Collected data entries
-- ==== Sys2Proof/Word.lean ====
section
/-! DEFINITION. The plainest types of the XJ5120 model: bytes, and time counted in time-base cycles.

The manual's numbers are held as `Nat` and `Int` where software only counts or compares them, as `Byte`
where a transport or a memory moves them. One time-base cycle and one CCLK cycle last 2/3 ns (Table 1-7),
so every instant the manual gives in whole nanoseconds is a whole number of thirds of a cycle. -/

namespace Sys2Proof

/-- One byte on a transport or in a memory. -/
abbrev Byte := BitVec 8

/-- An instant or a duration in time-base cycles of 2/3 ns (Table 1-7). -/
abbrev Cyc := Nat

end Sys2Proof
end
* * *
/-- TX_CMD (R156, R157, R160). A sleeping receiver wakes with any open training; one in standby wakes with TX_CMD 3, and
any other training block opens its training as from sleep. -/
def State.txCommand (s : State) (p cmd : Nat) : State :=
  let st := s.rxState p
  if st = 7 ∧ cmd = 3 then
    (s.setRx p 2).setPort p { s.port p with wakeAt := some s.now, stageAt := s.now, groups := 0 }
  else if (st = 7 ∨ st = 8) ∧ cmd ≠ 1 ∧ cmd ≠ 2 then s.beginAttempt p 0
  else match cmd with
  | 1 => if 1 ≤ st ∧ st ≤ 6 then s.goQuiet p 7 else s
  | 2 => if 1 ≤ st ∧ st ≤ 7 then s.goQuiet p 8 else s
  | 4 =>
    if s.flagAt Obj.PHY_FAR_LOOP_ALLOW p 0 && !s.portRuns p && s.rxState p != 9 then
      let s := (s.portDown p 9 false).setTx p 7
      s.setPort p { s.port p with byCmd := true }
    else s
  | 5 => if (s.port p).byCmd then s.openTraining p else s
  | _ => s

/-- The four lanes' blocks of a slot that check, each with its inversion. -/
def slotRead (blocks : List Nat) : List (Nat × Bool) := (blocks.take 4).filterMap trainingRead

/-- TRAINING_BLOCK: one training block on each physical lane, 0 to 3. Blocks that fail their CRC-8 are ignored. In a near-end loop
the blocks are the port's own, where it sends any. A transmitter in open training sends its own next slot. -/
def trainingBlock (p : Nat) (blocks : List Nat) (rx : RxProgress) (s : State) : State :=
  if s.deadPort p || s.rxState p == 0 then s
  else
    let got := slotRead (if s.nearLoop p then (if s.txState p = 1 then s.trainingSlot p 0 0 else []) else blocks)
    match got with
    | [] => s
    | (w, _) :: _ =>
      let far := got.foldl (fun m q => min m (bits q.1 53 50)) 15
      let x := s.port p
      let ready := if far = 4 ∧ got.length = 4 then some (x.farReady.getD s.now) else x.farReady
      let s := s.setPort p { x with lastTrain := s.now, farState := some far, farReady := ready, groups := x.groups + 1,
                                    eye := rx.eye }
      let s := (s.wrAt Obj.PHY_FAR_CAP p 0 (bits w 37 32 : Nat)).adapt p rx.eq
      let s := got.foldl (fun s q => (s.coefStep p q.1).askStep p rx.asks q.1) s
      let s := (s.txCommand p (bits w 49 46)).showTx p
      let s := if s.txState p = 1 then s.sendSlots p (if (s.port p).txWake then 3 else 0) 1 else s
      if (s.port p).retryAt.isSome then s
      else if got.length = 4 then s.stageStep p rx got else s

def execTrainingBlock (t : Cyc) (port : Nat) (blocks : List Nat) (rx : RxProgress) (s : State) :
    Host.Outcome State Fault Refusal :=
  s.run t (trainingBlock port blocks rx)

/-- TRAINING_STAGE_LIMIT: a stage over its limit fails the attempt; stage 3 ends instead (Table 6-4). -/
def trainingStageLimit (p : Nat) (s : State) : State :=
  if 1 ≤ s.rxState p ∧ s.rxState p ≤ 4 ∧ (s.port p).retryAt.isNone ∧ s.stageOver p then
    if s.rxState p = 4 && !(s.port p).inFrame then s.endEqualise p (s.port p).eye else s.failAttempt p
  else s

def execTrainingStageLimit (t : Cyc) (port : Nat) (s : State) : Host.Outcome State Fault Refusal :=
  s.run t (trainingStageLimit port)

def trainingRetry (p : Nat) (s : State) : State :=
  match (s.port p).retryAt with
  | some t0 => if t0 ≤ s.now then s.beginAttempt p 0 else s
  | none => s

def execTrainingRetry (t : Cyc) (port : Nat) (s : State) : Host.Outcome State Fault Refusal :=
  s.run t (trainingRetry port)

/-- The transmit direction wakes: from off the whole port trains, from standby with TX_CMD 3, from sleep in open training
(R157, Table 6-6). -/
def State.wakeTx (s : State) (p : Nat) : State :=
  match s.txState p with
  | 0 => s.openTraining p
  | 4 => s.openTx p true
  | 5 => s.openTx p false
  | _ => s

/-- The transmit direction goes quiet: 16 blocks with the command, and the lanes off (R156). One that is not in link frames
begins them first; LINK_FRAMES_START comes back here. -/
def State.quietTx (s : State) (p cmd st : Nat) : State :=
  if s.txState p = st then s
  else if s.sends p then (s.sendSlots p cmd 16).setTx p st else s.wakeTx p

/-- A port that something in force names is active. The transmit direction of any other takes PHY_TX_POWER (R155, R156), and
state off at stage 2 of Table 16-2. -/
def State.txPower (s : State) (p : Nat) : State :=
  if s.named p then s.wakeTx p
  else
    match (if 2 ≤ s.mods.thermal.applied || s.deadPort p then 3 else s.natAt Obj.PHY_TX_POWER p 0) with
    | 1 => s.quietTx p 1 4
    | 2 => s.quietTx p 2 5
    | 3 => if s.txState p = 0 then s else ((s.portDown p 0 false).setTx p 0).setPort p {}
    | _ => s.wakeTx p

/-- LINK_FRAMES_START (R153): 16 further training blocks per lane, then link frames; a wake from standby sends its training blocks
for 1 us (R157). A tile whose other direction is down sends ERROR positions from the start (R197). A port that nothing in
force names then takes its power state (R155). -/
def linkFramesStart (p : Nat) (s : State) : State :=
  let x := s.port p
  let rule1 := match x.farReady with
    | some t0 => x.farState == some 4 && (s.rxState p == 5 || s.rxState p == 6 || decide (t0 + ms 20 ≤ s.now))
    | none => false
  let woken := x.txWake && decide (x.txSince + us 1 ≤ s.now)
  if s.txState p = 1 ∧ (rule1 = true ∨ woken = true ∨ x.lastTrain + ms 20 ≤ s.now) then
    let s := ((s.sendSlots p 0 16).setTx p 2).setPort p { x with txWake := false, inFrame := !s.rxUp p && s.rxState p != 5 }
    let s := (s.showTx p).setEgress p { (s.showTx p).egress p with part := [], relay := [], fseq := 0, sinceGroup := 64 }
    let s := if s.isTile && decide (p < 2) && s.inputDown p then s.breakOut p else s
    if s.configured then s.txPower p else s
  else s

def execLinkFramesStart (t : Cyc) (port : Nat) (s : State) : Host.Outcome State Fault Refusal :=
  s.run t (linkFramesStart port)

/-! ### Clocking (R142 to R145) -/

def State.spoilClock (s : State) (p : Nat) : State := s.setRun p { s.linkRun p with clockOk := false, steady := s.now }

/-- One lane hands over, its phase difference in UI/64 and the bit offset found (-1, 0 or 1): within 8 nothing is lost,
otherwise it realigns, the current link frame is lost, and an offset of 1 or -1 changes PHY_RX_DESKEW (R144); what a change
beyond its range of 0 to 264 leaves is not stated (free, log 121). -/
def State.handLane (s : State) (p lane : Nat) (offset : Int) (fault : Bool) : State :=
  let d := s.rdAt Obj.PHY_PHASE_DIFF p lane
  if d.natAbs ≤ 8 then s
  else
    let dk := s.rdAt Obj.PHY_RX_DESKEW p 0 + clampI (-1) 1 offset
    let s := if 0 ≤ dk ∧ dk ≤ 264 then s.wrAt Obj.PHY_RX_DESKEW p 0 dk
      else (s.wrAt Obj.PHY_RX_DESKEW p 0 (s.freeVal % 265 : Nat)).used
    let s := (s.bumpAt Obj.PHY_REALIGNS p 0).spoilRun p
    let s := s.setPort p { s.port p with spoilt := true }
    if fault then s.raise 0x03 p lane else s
--
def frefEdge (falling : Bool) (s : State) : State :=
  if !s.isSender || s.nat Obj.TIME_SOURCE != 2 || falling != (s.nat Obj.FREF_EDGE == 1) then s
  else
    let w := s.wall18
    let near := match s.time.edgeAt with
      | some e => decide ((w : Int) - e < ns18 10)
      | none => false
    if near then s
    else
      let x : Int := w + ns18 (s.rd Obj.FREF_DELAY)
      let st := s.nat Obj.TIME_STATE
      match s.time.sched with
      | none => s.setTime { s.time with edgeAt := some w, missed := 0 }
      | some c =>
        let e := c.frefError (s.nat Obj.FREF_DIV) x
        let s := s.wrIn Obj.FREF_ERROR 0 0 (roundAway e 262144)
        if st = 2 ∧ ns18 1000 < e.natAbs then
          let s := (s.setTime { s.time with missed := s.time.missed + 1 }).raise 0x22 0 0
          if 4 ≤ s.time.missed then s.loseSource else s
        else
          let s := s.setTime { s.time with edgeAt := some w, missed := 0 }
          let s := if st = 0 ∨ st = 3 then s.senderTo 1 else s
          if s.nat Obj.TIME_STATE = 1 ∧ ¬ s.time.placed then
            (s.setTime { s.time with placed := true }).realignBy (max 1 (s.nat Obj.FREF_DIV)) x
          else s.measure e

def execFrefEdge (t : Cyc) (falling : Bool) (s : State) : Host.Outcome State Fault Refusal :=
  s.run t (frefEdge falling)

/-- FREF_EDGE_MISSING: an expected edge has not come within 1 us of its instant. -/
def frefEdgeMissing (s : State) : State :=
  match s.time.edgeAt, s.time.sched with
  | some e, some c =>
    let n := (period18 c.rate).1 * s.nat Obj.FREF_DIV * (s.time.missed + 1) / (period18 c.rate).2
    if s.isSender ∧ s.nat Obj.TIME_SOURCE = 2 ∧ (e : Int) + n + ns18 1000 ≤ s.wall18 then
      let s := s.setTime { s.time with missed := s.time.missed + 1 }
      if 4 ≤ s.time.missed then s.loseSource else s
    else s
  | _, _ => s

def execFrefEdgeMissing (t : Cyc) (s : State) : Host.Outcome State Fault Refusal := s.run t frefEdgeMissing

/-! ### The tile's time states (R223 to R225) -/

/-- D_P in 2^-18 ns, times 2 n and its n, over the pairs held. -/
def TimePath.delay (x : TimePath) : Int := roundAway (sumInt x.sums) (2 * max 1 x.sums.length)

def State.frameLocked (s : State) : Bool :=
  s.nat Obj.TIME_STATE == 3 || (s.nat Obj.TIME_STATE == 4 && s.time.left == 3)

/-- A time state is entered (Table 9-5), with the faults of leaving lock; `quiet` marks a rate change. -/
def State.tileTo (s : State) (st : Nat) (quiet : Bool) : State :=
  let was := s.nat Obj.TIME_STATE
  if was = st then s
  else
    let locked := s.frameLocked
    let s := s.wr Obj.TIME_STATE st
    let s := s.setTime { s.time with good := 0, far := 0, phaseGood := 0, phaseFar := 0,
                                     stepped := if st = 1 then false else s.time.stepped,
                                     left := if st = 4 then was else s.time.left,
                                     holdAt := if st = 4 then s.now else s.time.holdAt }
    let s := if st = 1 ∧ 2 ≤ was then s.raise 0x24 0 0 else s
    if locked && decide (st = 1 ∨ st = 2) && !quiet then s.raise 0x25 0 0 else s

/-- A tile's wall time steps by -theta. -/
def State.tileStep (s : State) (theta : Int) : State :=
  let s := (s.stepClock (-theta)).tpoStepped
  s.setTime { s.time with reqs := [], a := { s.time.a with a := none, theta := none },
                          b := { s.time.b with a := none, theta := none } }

* [About this exercise] Determine the number of lines in the data above that contain the word "change", and provide only that figure.

* [Result of this exercise] 2